I got pregnant, out of wedlock with my boyfriend after only being together a year. I had a baby. I held my son and realized there is more to life than just me and I would do anything to protect his life. I wasn’t Christian.  In fact, I was a burgeoning atheist but that poorly constructed box I put myself in to avoid God, was beginning to fall, like the Little Pig’s pitiful straw house when faced with the Big Bad Wolf’s blowing wind. I had two more babies after that, and I still wasn’t a Christian.

But finally there came a day when I came to realize that God is real and I belong to him. In an instant, my worldview changed. The iciness within me that desired justice above all melted away with the heat of His Divine Mercy.

I came to know that all life is sacred because God made it. He has a plan, and who are we, mere mortals, to say what His plan really entails? Except for that His plan entails holding life dear, respecting that which He took great care to make.

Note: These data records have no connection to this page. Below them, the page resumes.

/-- R152, R153: a walk leaves each level the scratch of its node. -/
theorem ConfiguredOk.walk (h : ConfiguredOk p m) (hloaded : m.hloaded = true) (b : Byte)
    (hroom : m.nodesUsed.toNat + 8 * m.d.toNat ≤ p.nodeCap) (hmax : p.nodeCap < 2 ^ 32) :
    ConfiguredOk p (walk p (known b) m ()).1 := by
  obtain ⟨hstore, -⟩ := configuredOk_iff.mp h
  obtain ⟨hwalked, hle⟩ := hstore.foldl_walkStep (p := p) (b := b) (ks := levels) hloaded
    (show m.nodesUsed.toNat + 8 * m.d.toNat < 2 ^ 32 by omega)
  obtain ⟨-, -, -, hloaded'⟩ := walk_known_frame p b m
  refine configuredOk_iff.mpr ⟨?_, ?_, fun _ => hloaded'.trans hloaded, fun _ k => ?_⟩
  · rw [walk_known_eq]
    exact hwalked.set_cache _ _ _
  · rw [walk_known_nodesUsed]
    exact hle.trans hroom
  · obtain ⟨c, hscr⟩ := scr_walkedModel p b m k
    rw [walk_known_scr, walk_known_byte, hscr]
    exact ⟨rfl, updateScratch_owner ..⟩

/-- R153: a commit of the pending byte. -/
theorem ConfiguredOk.commit (h : ConfiguredOk p m) (hdirty : m.dirty = true) :
    ConfiguredOk p (commit p m.cache.byte m) := by
  obtain ⟨hstore, hcap, hdirtyLoaded, hpending⟩ := configuredOk_iff.mp h
  have hloaded := hdirtyLoaded hdirty
  have hcommitted : StoreOk (committedModel p m.cache.byte m) :=
    hstore.foldl_commitStep nodup_levels fun k _ => hpending hdirty k
  obtain ⟨-, -, -, hloaded'⟩ := foldl_frame (onlyLevel_commitStep p m.cache.byte) (ks := levels) m
  obtain ⟨-, hd, hhist, -⟩ := commit_frame p m.cache.byte m
  refine configuredOk_of_clean ?_ (by rwa [nodesUsed_commit]) (commit_dirty ..)
  rw [commit_eq]
  refine ⟨hcommitted.order, hcommitted.trees, hcommitted.count, fun h => ?_, hcommitted.scratch⟩
  have hlen := hcommitted.hist h
  change ((m.cache.byte :: (committedModel p m.cache.byte m).hist).take _).length = _
  rw [List.length_take, List.length_cons, hlen, Nat.min_eq_left (Nat.le_succ _)]

theorem ConfiguredOk.encodeByte (h : ConfiguredOk p m) (hloaded : m.hloaded = true) (b : Byte)
    (hroom : m.nodesUsed.toNat + 8 * m.d.toNat ≤ p.nodeCap) (hmax : p.nodeCap < 2 ^ 32) (e : Encoder) :
    ConfiguredOk p (encodeByte p b m e).1 := by
  have hcommit := (h.walk hloaded b hroom hmax).commit (by rw [walk_known_eq])
  rwa [walk_known_byte] at hcommit

theorem modelOk_of_configuredOk (hconfigured : m.configured = true) (h : ConfiguredOk p m) : ModelOk p m :=
  ⟨fun hnot => absurd hnot (by simp [hconfigured]), fun _ => h⟩

end

section
variable {i : Instr} {s : State}

/-- The first check of a row of R243 passes, and the rest of the row does. -/
theorem check_eq_none {c : Prop} [Decidable c] {code : Byte} {rest : Option Byte} :
    (if c then some code else rest) = none ↔ ¬ c ∧ rest = none := by
  by_cases h : c <;> simp [h]

theorem modelOk_query (choose : Chooser Unit) (hmax : s.params.nodeCap < 2 ^ 32) (h : ModelOk s.params s.model)
    (hpass : firstFailure s (.predict 0) = none) : ModelOk s.params (query choose s).model := by
  obtain ⟨hconfigured, hloaded, hcap⟩ : s.model.configured = true ∧ s.model.hloaded = true ∧
      (s.model.dirty = false → s.model.nodesUsed.toNat + 8 * s.model.d.toNat ≤ s.params.nodeCap) := by
    simpa [firstFailure, check_eq_none] using hpass
  cases hdirty : s.model.dirty with
  | true => rwa [query_of_dirty choose hdirty]
  | false =>
    rw [query_of_clean choose hdirty, setModel_model, walk_model_eq_known]
    refine modelOk_of_configuredOk ((walk_frame ..).1.trans hconfigured) ?_
    exact (h.2 hconfigured).walk hloaded _ (hcap hdirty) hmax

In a postmodern world, driven by the undercurrents of Nietzsche, we seek to create the Ubermensch, a superior human specimen. We might as well throw the unfit babies from the hilltops as the Spartans did for how much we toss aside God’s great gift to us. We can be anything we want, regardless of biology, we can do whatever we want, regardless of God’s Law. But these “insignificant fetuses” that are sucked up in medical grade vacuum cleaners or done away with the swallowing of a pill, these are babies, they are beacons of God’s hope that with each life He creates, He will be able to bring more of us into a loving relationship with Him. And whether it is a life ended in old age or one ended in the womb, or at any point in between, for reasons that are so very banal and ordinary, we are destroying that gift of life, we are mocking its sanctity.

For those who cry out, “there is injustice in the world! Rape! Incest! Congenital life-destroying disease!” is the answer to this abortion? Who are we to say that it is? God has so ordered the world that every life He creates has a purpose and that purpose is to bring us all closer to Him. And of all those messy, terrible, truly tragic things that happen, what is a more fitting promise of God’s love for us than giving us the gift of life?

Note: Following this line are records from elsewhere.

-- ==== Sys2Proof/Machine/Boundary.lean ====
section
/-! DEFINITION. What happens around an instruction: the premises a step checks (10_state.md R56), the single-step trap
(60_exceptions.md R215) and the acceptance of interrupts at an instruction boundary (R225, R226, R227). -/

namespace Sys2Proof.Machine

/-- Why no step is taken from a state outside the hardware in scope: launch premises P1 and P3 (VM) of R56, which are
what real mode is (log 7), and P4, an enabled breakpoint (R215, D31; log 6). -/
def outOfScope (s : State) : Option Refusal :=
  if setsPeOrPg s.ctl.cr0 || flagVM s.flags then some .notRealMode
  else if enablesBreakpoint s.dbg.dr7 then some .enablesBreakpoints
  else none

/-- A maskable interrupt is accepted only if I = 1 and `inhibit` = 0 (R226). -/
def intrAllowed (s : State) : Bool := flagI s.flags && !s.inhibit

/-- NMI is accepted only if `inhibit` = 0 (R226). -/
def nmiAllowed (s : State) : Bool := !s.inhibit

/-- What the oracle presents at this boundary becomes pending (D21; log 8). -/
def arrive (s : State) : State :=
  match s.arrivals with
  | [] => s
  | a :: rest =>
    { s with
      arrivals := rest
      nmiPending := s.nmiPending || a.nmi
      intrPending := a.intr.or s.intrPending }

/-- Accept an interrupt of this vector: entry by R223 with the next instruction's offset saved (R226), refused with the
entry off (log 18). -/
def acceptInterrupt (v : Byte) (s : State) : Outcome :=
  if s.cfg.modelTrapEntry then enterOutcome v s.ip s else .refused .interruptEntryOff

/-- Accept a pending interrupt if one may be: NMI (vector 2) before a maskable one (R227). -/
def pollInterrupts (s : State) : Outcome :=
  if s.nmiPending && nmiAllowed s then acceptInterrupt (vectorOf .nmi) { s with nmiPending := false }
  else
    match s.intrPending with
    | none => .next s
    | some v => if intrAllowed s then acceptInterrupt v { s with intrPending := none } else .next s

/-- The single-step trap: Debug, vector 1, with the next instruction's offset saved (R215). DR6 reports it in a way the
spec does not state, so DR6 becomes a free value (DEDUCED, log 6). -/
def singleStep (s : State) : Outcome :=
  takeException .debug s.ip (afterDraw { s with dbg := { s.dbg with dr6 := drawWord s } })

/-- What follows an instruction at its boundary, once the oracle's answer is pending: the single-step trap if T was 1
before the instruction (`stepping`) and still is, which it is only when the instruction completed (an entry clears T);
else the acceptance of interrupts. -/
def atBoundary (stepping : Bool) (s : State) : Outcome :=
  if stepping && flagT s.flags then singleStep (arrive s) else pollInterrupts (arrive s)

/-- What follows a part of a step: nothing inside an instruction, between its prefix bytes; the boundary after it. -/
def afterInstruction (stepping : Bool) (o : Outcome) : Outcome :=
  match o with
  | .next s => if s.pfx.count = 0 then atBoundary stepping s else .next s
  | .fault f => .fault f
  | .refused r => .refused r

end Sys2Proof.Machine
end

Now I know there are horrors in this world, and it’s all well and good to look at a situation from afar and think this, but what if we all thought this way? What if, instead of condemning babies because they change your nightlife and because they cost money, we celebrated them as the very blessings that they are, the gifts of life that God bestows on us so that we might, in some small way, come to better know His love for us? Each and everyone of us needs to accept this reality, even if it is a hard reality. If you are one to withhold the sanctity of every life, change your opinion. Look at life as a blessing even if it seems like it comes at the wrong time or in the wrong place. What each and every one of us thinks matters because what we think drives our actions. Don’t be like the person who won’t vote in an election because how could it possibly be that just that one vote will change anything. That vote, your opinion, doesn’t exist in a vacuum.

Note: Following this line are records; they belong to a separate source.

-- ==== Sys2Proof/Certificates/Slice0/Obligations.lean ====
section
/-! DEFINITION. The statements for the provers, and the words they are written in (namespace Sys2Proof.Claims). -/

namespace Sys2Proof.Claims

open Sys2Proof.Machine

/-! ## Words -/

/-- Every byte of memory reads as before. -/
def SameMemory (s t : State) : Prop := ∀ p, readCell t.mem p = readCell s.mem p

/-- Every 32-bit register but `i` reads as before. -/
def OtherRegs (i : RegNum) (s t : State) : Prop := ∀ j, j ≠ i → readGpr t.gpr j = readGpr s.gpr j

/-- The register numbered `i` in the column of a size holds the low bits of `v`, and no other bit of a general register
changed (10_state.md R21, R22). -/
def RegReceives (sz : Size) (i : RegNum) (v : Word) (s t : State) : Prop :=
  match sz with
  | .d => readGpr t.gpr i = v ∧ OtherRegs i s t
  | .w =>
    (readGpr t.gpr i).extractLsb' 0 16 = v.extractLsb' 0 16 ∧
    (readGpr t.gpr i).extractLsb' 16 16 = (readGpr s.gpr i).extractLsb' 16 16 ∧ OtherRegs i s t
  | .b =>
    if i.toNat < 4 then
      (readGpr t.gpr i).extractLsb' 0 8 = v.extractLsb' 0 8 ∧
      (readGpr t.gpr i).extractLsb' 8 24 = (readGpr s.gpr i).extractLsb' 8 24 ∧ OtherRegs i s t
    else
      (readGpr t.gpr (i - 4#3)).extractLsb' 8 8 = v.extractLsb' 0 8 ∧
      (readGpr t.gpr (i - 4#3)).extractLsb' 0 8 = (readGpr s.gpr (i - 4#3)).extractLsb' 0 8 ∧
      (readGpr t.gpr (i - 4#3)).extractLsb' 16 16 = (readGpr s.gpr (i - 4#3)).extractLsb' 16 16 ∧
      OtherRegs (i - 4#3) s t

/-- The `n` bytes from the linear address `a` on hold the low bytes of `v`, the least significant at the lowest address
(20_memory.md R60), and every other byte of memory reads as before. -/
def MemoryReceives (a : Word) (n : Nat) (v : Word) (s t : State) : Prop :=
  (∀ k < n, readCell t.mem (physAddr s.cfg (a + BitVec.ofNat 32 k)) = v.extractLsb' (8 * k) 8) ∧
  (∀ p, (∀ k < n, p ≠ physAddr s.cfg (a + BitVec.ofNat 32 k)) → readCell t.mem p = readCell s.mem p)

/-- Registers other than general and segment registers, flags and `ip`, the pending interrupts, the ports and the
parameters are unchanged. -/
structure SystemSame (s t : State) : Prop where
  ctl : t.ctl = s.ctl
  dbg : t.dbg = s.dbg
  test : t.test = s.test
  sys : t.sys = s.sys
  nmiPending : t.nmiPending = s.nmiPending
  intrPending : t.intrPending = s.intrPending
  arrivals : t.arrivals = s.arrivals
  ports : t.ports = s.ports
  cfg : t.cfg = s.cfg

/-- `i` completed: `ip` moved past its prefixes and its bytes (10_state.md R25), and the next byte fetched begins an
instruction. -/
structure Completed (i : Instr) (s t : State) : Prop where
  ip : t.ip = s.ip + BitVec.ofNat 32 (s.pfx.count + (encode i).length)
  pfx : t.pfx = Prefixes.none

/-- The frame of a MOV that writes neither a segment register nor a special register: it completes, no flag changes
(41_mov.md R160), and interrupts are not inhibited after it (10_state.md R48). -/
structure MoveFrame (i : Instr) (s t : State) : Prop where
  completed : Completed i s t
  flags : t.flags = s.flags
  seg : t.seg = s.seg
  inhibit : t.inhibit = false
  system : SystemSame s t

/-- `n` bytes at an offset of a segment lie within its limit (20_memory.md R64) and hold memory (D6). -/
def CanRead (s : State) (j : SReg) (off : Word) (n : Nat) : Prop :=
  off.toNat + (n - 1) ≤ (readSeg s.seg j).limit.toNat ∧
  ∀ k < n, isMapped s.cfg (physAddr s.cfg (linear s j off + BitVec.ofNat 32 k)) = true

/-- Besides, none of them belongs to the program text (R81). -/
def CanWrite (s : State) (j : SReg) (off : Word) (n : Nat) : Prop :=
  CanRead s j off n ∧
  ∀ k < n, isProgramText s.cfg (physAddr s.cfg (linear s j off + BitVec.ofNat 32 k)) = false

/-- A register operand can always be read; a memory operand where its bytes can. -/
def OperandReadable (sz : Size) (rm : Rm) (s : State) : Prop :=
  match rm with
  | .reg _ => True
  | .mem m => CanRead s (memSeg s m) (effAddr s.gpr m) (sizeBytes sz)

/-- A register operand can always be written; a memory operand where its bytes can. -/
def OperandWritable (sz : Size) (rm : Rm) (s : State) : Prop :=
  match rm with
  | .reg _ => True
  | .mem m => CanWrite s (memSeg s m) (effAddr s.gpr m) (sizeBytes sz)

/-- The value of an operand: the register, or the bytes at its address (41_mov.md R169). -/
def OperandValue (sz : Size) (rm : Rm) (s : State) : Word :=
  match rm with
  | .reg i => readX sz i s.gpr
  | .mem m => loadBytes s (memAddr s m) (sizeBytes sz)

/-- `i` completes; its operand `rm`, register or memory, receives `v`, and nothing else changes. -/
def OperandReceives (sz : Size) (rm : Rm) (v : Word) (i : Instr) (s : State) : Prop :=
  ∃ t, exec i s = .next t ∧ MoveFrame i s t ∧ t.draws = s.draws ∧
    match rm with
    | .reg r => RegReceives sz r v s t ∧ SameMemory s t
    | .mem m => MemoryReceives (memAddr s m) (sizeBytes sz) v s t ∧ t.gpr = s.gpr

/-- `i` completes; the register receives `v`, and nothing else changes. -/
def RegisterReceives (sz : Size) (r : RegNum) (v : Word) (i : Instr) (s : State) : Prop :=
  ∃ t, exec i s = .next t ∧ MoveFrame i s t ∧ t.draws = s.draws ∧ RegReceives sz r v s t ∧ SameMemory s t

/-- `i` completes; the `n` bytes at `a` receive `v`, and nothing else changes. -/
def BytesReceive (a : Word) (n : Nat) (v : Word) (i : Instr) (s : State) : Prop :=
  ∃ t, exec i s = .next t ∧ MoveFrame i s t ∧ t.draws = s.draws ∧ MemoryReceives a n v s t ∧ t.gpr = s.gpr

/-- The instructions that read or write one memory operand `m` of `n` bytes. -/
inductive AccessesMemory : Instr → MemOp → Nat → Prop where
  | movRm8R8 (m : MemOp) (reg : RegNum) : AccessesMemory (.movRm8R8 (.mem m) reg) m 1
  | movRmR (sz : OpSize) (m : MemOp) (reg : RegNum) :
    AccessesMemory (.movRmR sz (.mem m) reg) m (sizeBytes (sizeOf1 sz))
  | movR8Rm8 (m : MemOp) (reg : RegNum) : AccessesMemory (.movR8Rm8 reg (.mem m)) m 1
  | movRRm (sz : OpSize) (m : MemOp) (reg : RegNum) :
    AccessesMemory (.movRRm sz reg (.mem m)) m (sizeBytes (sizeOf1 sz))
  | movRm8Imm8 (m : MemOp) (imm : Byte) : AccessesMemory (.movRm8Imm8 (.mem m) imm) m 1
  | movRmImm (m : MemOp) (imm : ImmW) : AccessesMemory (.movRmImm (.mem m) imm) m (sizeBytes (sizeOf1 imm.size))

/-- The instructions whose memory operand is 16 bits of a segment register (42_mov_other_forms.md R181, R182). -/
inductive AccessesSelector : Instr → MemOp → Prop where
  | store (sz : OpSize) (sr : SReg) (m : MemOp) : AccessesSelector (.movRm16Sreg sz (.valid sr (.mem m))) m
  | load (sr : SReg) (m : MemOp) (h : sr ≠ .cs) : AccessesSelector (.movSregRm16 (.valid sr (.mem m))) m

/-- The memory-offset forms, with their offset and size (R183 to R186). -/
inductive AccessesMoffs : Instr → Moffs → Nat → Prop where
  | loadAl (a : Moffs) : AccessesMoffs (.movAlMoffs a) a 1
  | loadAx (sz : OpSize) (a : Moffs) : AccessesMoffs (.movAxMoffs sz a) a (sizeBytes (sizeOf1 sz))
  | storeAl (a : Moffs) : AccessesMoffs (.movMoffsAl a) a 1
  | storeAx (sz : OpSize) (a : Moffs) : AccessesMoffs (.movMoffsAx sz a) a (sizeBytes (sizeOf1 sz))

/-- The instructions that store `n` bytes at an offset of a segment. -/
inductive StoresAt (s : State) : Instr → SReg → Word → Nat → Prop where
  | movRm8R8 (m : MemOp) (reg : RegNum) :
    StoresAt s (.movRm8R8 (.mem m) reg) (memSeg s m) (effAddr s.gpr m) 1
  | movRmR (sz : OpSize) (m : MemOp) (reg : RegNum) :
    StoresAt s (.movRmR sz (.mem m) reg) (memSeg s m) (effAddr s.gpr m) (sizeBytes (sizeOf1 sz))
  | movRm8Imm8 (m : MemOp) (imm : Byte) :
    StoresAt s (.movRm8Imm8 (.mem m) imm) (memSeg s m) (effAddr s.gpr m) 1
  | movRmImm (m : MemOp) (imm : ImmW) :
    StoresAt s (.movRmImm (.mem m) imm) (memSeg s m) (effAddr s.gpr m) (sizeBytes (sizeOf1 imm.size))
  | movRm16Sreg (sz : OpSize) (sr : SReg) (m : MemOp) (h : s.cfg.sregForms = true) :
    StoresAt s (.movRm16Sreg sz (.valid sr (.mem m))) (memSeg s m) (effAddr s.gpr m) 2
  | movMoffsAl (a : Moffs) (h : s.cfg.moffsForms = true) :
    StoresAt s (.movMoffsAl a) (moffsSeg s) (moffsOffset a) 1
  | movMoffsAx (sz : OpSize) (a : Moffs) (h : s.cfg.moffsForms = true) :
    StoresAt s (.movMoffsAx sz a) (moffsSeg s) (moffsOffset a) (sizeBytes (sizeOf1 sz))

/-! ### Exception entry -/

/-- SP, the low half of ESP. -/
def sp16 (s : State) : BitVec 16 := (readGpr s.gpr 4#3).extractLsb' 0 16

/-- The linear address of the word pushed at SP - `k` in SS. -/
def pushAddr (s : State) (k : BitVec 16) : Word := (readSeg s.seg .ss).base + (sp16 s - k).setWidth 32

/-- The linear address of a vector's entry of the interrupt vector table. -/
def tableAddr (s : State) (v : Byte) : Word := s.sys.idtr.base + v.setWidth 32 * 4#32

/-- An entry for this vector meets no second exception and no hole in memory (60_exceptions.md R223). -/
structure CanEnter (v : Byte) (s : State) : Prop where
  on : s.cfg.modelTrapEntry = true
  table : 4 * v.toNat + 3 ≤ s.sys.idtr.limit.toNat
  stack : ∀ k : BitVec 16, k = 2#16 ∨ k = 4#16 ∨ k = 6#16 →
    (sp16 s - k).toNat + 1 ≤ (readSeg s.seg .ss).limit.toNat
  stackMapped : ∀ k : BitVec 16, k = 2#16 ∨ k = 4#16 ∨ k = 6#16 → ∀ b < 2,
    isMapped s.cfg (physAddr s.cfg (pushAddr s k + BitVec.ofNat 32 b)) = true
  tableMapped : ∀ b < 4, isMapped s.cfg (physAddr s.cfg (tableAddr s v + BitVec.ofNat 32 b)) = true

Love humans, all of them, even the messy and horrifying ones or the ones that come into being because of something messy or tragic. Love the ones starting their lives and the ones who are coming to their end naturally. Because Jesus does, and He has asked the same of us. So far, we have repeatedly failed Him, and look at what the world has become. So why not try something a little different, a little more radical: Value each and every life, regardless of how it started or how it’s ending. Be bold and love all. And see where that might lead us and the world.